- Official name: Yishun Dam
- Country: Singapore
- Location: Yishun
- Coordinates: 1°25′26″N 103°51′37″E﻿ / ﻿1.42387°N 103.86022°E
- Status: Operational
- Construction began: 1983; 43 years ago
- Opening date: 1984; 42 years ago
- Construction cost: S$60.8 million
- Owner: Public Utilities Board

Dam and spillways
- Type of dam: Earth fill dam
- Length: 975 m (3,199 ft)

Reservoir
- Creates: Lower Seletar Reservoir
- Catchment area: 352 ha

= Yishun Dam =

Yishun Dam (formerly known as Sungei Seletar Dam) is a dam in northern Singapore, built in 1984 as part of the Sungei Seletar and Bedok water scheme and forms the Lower Seletar Reservoir.

== History ==
In 1980, a study was conducted for a scheme to build two reservoirs in Sungei Seletar (now known as Lower Seletar Reservoir) and Bedok.

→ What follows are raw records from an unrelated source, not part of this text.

-- ==== Sys2Proof/Machine/Candidates.lean ====
section
/-! DEFINITION. What a machine left to itself does next: breakpoints before a chain (R384, R385), the machine steps that the state
enables, in the order in which they are tried, and the sheaves that may issue (log 1). -/

namespace Sys2Proof.Machine

/-! Breakpoints and STEP (R384, R385). -/

/-- The line after a sheaf's own, where its core's instruction cache or memory holds it. -/
def State.lineAfter (s : State) (core : Nat) (asid : BitVec 16) (pc : DWord) : List FetchLine :=
  let va := lineAt (pc + 128)
  match s.icFind core asid va with
  | some l => [{ va := va, lo := l.lo, hi := l.hi }]
  | none => match s.dpaOf asid va with
    | some dpa => [{ va := va, lo := s.memBlk dpa, hi := s.memBlk (dpa + 64) }]
    | none => []

/-- The BRK or STEP that a sheaf raises before the head at its pc issues; STEP not before its first chain, nor inside a handler, nor before an
instruction executed again (R373, R385; log 28). -/
def State.debugTrap (s : State) (k : Nat) (sh : Sheaf) : Option TrapReq :=
  if !s.debugged k sh then none
  else
    let c := s.core (slotCore k)
    let chain := chainAddrs (sh.fbuf ++ s.lineAfter (slotCore k) c.dbgAsid sh.pc) 8 sh.pc
    let m := s.execAt sh
    let req (cause info : Nat) : TrapReq :=
      { cause := cause, info := BitVec.ofNat 32 info, mask := m, rmask := m, pc := sh.pc,
        npc := sh.pc + BitVec.ofNat 64 sh.instrAt.size, resp := false, entry := none }
    match bpMatch c.bp sh.bpSkip (if sh.force.isSome then some sh.pc else none) chain with
    | some i => some (req causeBrk (4 + i))
    | none => if c.dbgStep && !sh.fresh && sh.handler.isNone && sh.force.isNone then some (req causeStep 0) else none

/-- The chosen sheaf at its pc: a debug trap, a trap that it owes there, an undecodable word, or the instruction there. -/
def issue (s : State) (k : Nat) (sh : Sheaf) : Out :=
  match s.debugTrap k sh with
  | some r => .next (s.takeTrap k r)
  | none =>
    if sh.owes && sh.issues then .next (s.payOwed k sh) else
    match decodeBytes (fetchBytes sh.fbuf sh.pc) with
    | .error (.fields op) => .next (s.badWord k op)
    | .error _ => .next s
    | .ok (i, _) => exec i s

/-! The operands of the machine steps. -/

/-- Each value once. -/
def distinct (xs : List Nat) : List Nat := xs.foldl (fun acc x => if acc.contains x then acc else acc ++ [x]) []

/-- The cores at which something may happen. -/
def State.busyCores (s : State) : List Nat :=
  distinct (s.cores.map (fun c => c.1) ++ s.sheaves.map (fun e => slotCore e.1)
    ++ s.net.filterMap (fun f => match f.p.dst with | .core c => if f.place == .inbox then some c else none | _ => none))

/-- The slices at which something has arrived: die·16 + slice. -/
def State.busySlices (s : State) : List Nat :=
  distinct (s.net.filterMap (fun f => match f.p.dst with | .slice d i => if f.place == .inbox then some (16 * d + i) else none | _ => none))

/-- What the first location of the first atomic at host memory holds: the host's answer to it (R337). -/
def State.hostAtomValue (s : State) : Option DWord :=
  s.net.findSome? (fun f => match f.place, f.p.dst, f.p.msg with
    | .inbox, .home 13, .homeAtom a =>
      (match (homeAsk f.p.msg).map (fun x => s.ask x), a.items with
      | some (.ok dpa _), x :: _ =>
        let n := match a.op with | .instr i => atomBytes i | .scad _ => 4
        some (BitVec.ofNat 64 (leNat (s.memRead (dpa / 64 * 64 + x.addr.toNat % 64) n)))
      | _, _ => none)
    | _, _, _ => none)

/-! The machine steps, by the unit that takes them. -/

def bootSteps : List Instr :=
  [.manifestCheck, .recoveryCheckAndStore, .recoverySetChecked, .recoveryResetRequest, .transitionGraceExpiry, .transitionFinish]

/-- The network (R343, R421). -/
def State.netSteps (s : State) : List Instr :=
  s.net.flatMap (fun f => match f.place with
    | .input die _ => (s.outputs die f.p).map (fun o => .crossbarGrant die o)
    | .tx die to_ => [.linkPortSend die to_]
    | .wire die src => [.linkPortReceive die src]
    | .inbox => [])

/-- The sheaf in a slot (R186, R246, R317, R345, R348, R371, R390). -/
def sheafSteps (k : Nat) : List Instr :=
  [.parkReplay k, .responseTimeTrap k, .sleepExpiry k, .barrierWake k, .boWake k, .releaseDone k, .xlinvDone k]

/-- A core's units. -/
def State.coreSteps (s : State) (c : Nat) : List Instr :=
  let x := s.core c
  [.icacheFill c, .fetchBufferFill c, .constFillReturn c none, .loadResponse c none, .storeConfirm c, .faultResponse c, .peerLsAccess c,
   .l1Atomic c none, .atomicResponse c, .engineBlockReadReturn c, .engineBlockWrite c, .boArrival c, .engineComplete c, .engineOpBegin c]
    ++ (distinct (x.bankQ.map (fun q => bankOf q.base))).map (fun b => .lsBankAccept c b)
    ++ x.rows.map (fun r => .swrCommit c r.lane)
    ++ (List.range 4).flatMap (fun g => [.matrixOpEnd c g, .matrixOpBegin c g, .matrixAdmit c g, .storeBufferDrain c g])
    ++ ((List.range x.l1.length).filter (fun n => (x.l1[n]?).any (fun l => l.atomic))).map (fun n => .atomicLineIdleWriteThrough c n)

/-- A die-cache slice. -/
def State.sliceSteps (_s : State) (n : Nat) : List Instr :=
  let d := n / 16
  let i := n % 16
  [.writeThroughArrive d i, .sliceFillReturn d i none, .sliceRead d i]

/-- Homes, slices' answers, the host and the expanders. -/
def State.homeSteps (s : State) : List Instr :=
  [.remoteStoreAck, .writeAck, .sliceMarker, .homeRead, .homeWrite, .homeAtomic, .hostReadCompletion none]
    ++ (match s.hostAtomValue with | some v => [.hostAtomicopCompletion (some v)] | none => [])
    ++ [.hostFlushReadComplete, .hostPostedWrite, .expanderAccessCompletion false, .expanderAccessTimeout, .troxiaPodMarker,
        .alTakeAtDie, .alTakeAtHome, .alGrant, .alRecall, .alReturn, .alGiveForward, .alPoison, .alAnswer, .alreadAlcloseAtHome]
    ++ (List.range 16).map (fun h => .translationWalk h)
    ++ [.faultRecordTimer, .faultQueueRoom]

/-- Requests of LAUNCH and NDEC that have reached the hub. -/
def State.slotSteps (s : State) : List Instr :=
  s.net.filterMap (fun f => match f.place, f.p.dst, f.p.msg with
    | .inbox, .hub, .hub _ (.launch n r) => some (.slotWrite n 0 (blkBytes r))
    | .inbox, .hub, .hub _ (.ndec n) => some (.decrement n)
    | _, _, _ => none)

/-- The hub: nodes, workgroups, requests. -/
def State.hubSteps (s : State) : List Instr :=
  s.slotSteps ++ [.evsigRequest, .ctxsvRequest, .ctxldRequest, .hubStatusReturn]
    ++ s.nodes.flatMap (fun n => [.completionReleaseDone n.1, .completionWordDone n.1, .priorityAgeing n.1])
    ++ s.wgs.flatMap (fun g => [.reclaimDone g.1, .vacateRequest g.1, .vacateAbandonTimer g.1, .workgroupSave g.1, .vacateDone g.1,
        .workgroupRestoreDone g.1, .workgroupRetire g.1, .workgroupRestore g.1])
    ++ (List.range 4).map (fun q => .placeWorkgroup q)
    ++ (List.range 4).map (fun q => .preemptCandidate q)

/-- Migration, stacks and ports. -/
def State.unitSteps (s : State) : List Instr :=
  s.trk.moves.map (fun m => .migrationCopyPhaseDone m.page) ++ [.trackingPeriodEnd]
    ++ s.hbm.flatMap (fun x => x.2.switching.map (fun c => .hbmChannelRateSwitched x.1 c)
      ++ (if x.2.pdIdle == 0 && x.2.srIdle == 0 then []
          else (List.range 64).flatMap (fun pc => [.hbmSelfRefreshEntry x.1 pc, .hbmPowerDownEntry x.1 pc])))
    ++ s.ports.map (fun p => .troxiaOldKeyErase p.1)

/-- Every machine step that a machine takes on its own account, in the order in which they are tried; what the host, system
software or the environment does is on the agenda only (log 1). -/
def State.candidates (s : State) : List Instr :=
  bootSteps ++ s.sheaves.flatMap (fun e => sheafSteps e.1) ++ s.busyCores.flatMap (fun c => s.coreSteps c)
    ++ s.busySlices.flatMap (fun n => s.sliceSteps n) ++ s.homeSteps ++ s.netSteps ++ s.hubSteps ++ s.unitSteps

/-! The choice. -/

/-- The outcome with no sheaf chosen. -/
def unchoose (o : Out) : Out :=
  match o with
  | .next s => .next { s with cur := none }
  | o => o

/-- Whether an outcome leaves the state as it was. -/
def stays (o : Out) (s : State) : Bool :=
  match o with
  | .next t => decide (t = s)
  | .fault _ => false
  | .refused _ => false

/-- The first machine step that changes the state. -/
def State.firstStep (s : State) : List Instr → Option Out
  | [] => none
  | i :: rest => if stays (exec i s) s then s.firstStep rest else some (exec i s)

/-- The first sheaf whose instruction goes on. -/
def State.firstIssue (s : State) : List Nat → Option Out
  | [] => none
  | k :: rest =>
    match s.sheaf k with
    | none => s.firstIssue rest
    | some sh =>
      let o := unchoose (issue { s with cur := some k } k sh)
      if stays o s then s.firstIssue rest else some o

/-- Whether a sheaf could start its next instruction (R157): it may be chosen, and the instruction goes on; one that the scoreboard, a full
window, a full engine queue, a counter or an order holds stays where it is. -/
def State.isReady (s : State) (k : Nat) (sh : Sheaf) : Bool :=
  let s := s.setSheaf k sh.atHead
  s.choosable sh && !stays (unchoose (issue { s with cur := some k } k sh.atHead)) s

/-- A sheaf that is not ready has not been ready before now (R158). -/
def State.noteReady (s : State) : State :=
  { s with sheaves := s.sheaves.map (fun e =>
      if s.clk ≤ e.2.readyAt || s.isReady e.1 e.2 then e else (e.1, { e.2 with readyAt := s.clk })) }

/-- The step of a machine with an empty agenda and no sheaf chosen: what sheaves ask for, then a machine step, then a sheaf's
instruction (R158), then a cycle in which nothing happens. -/
def State.ownStep (s : State) : Out :=
  let s := s.noteReady
  let t := s.frameDone.requests
  if stays (.next t) s == false then .next t
  else
    match s.firstStep s.candidates with
    | some o => o
    | none =>
      match s.firstIssue s.offers with
      | some o => o
      | none => .next (s.tick 1)

end Sys2Proof.Machine
end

In 1983, a S$60.8 million contract was awarded to Loh & Loh Construction Pte. Ltd. from the Public Utilities Board (Singapore) for the construction of the dam.

The dam was completed on 28 April 1984, with dump trucks and bulldozers pushing sand to fill the last gap of the dam. The dual carriageway opened later in the year to motor traffic.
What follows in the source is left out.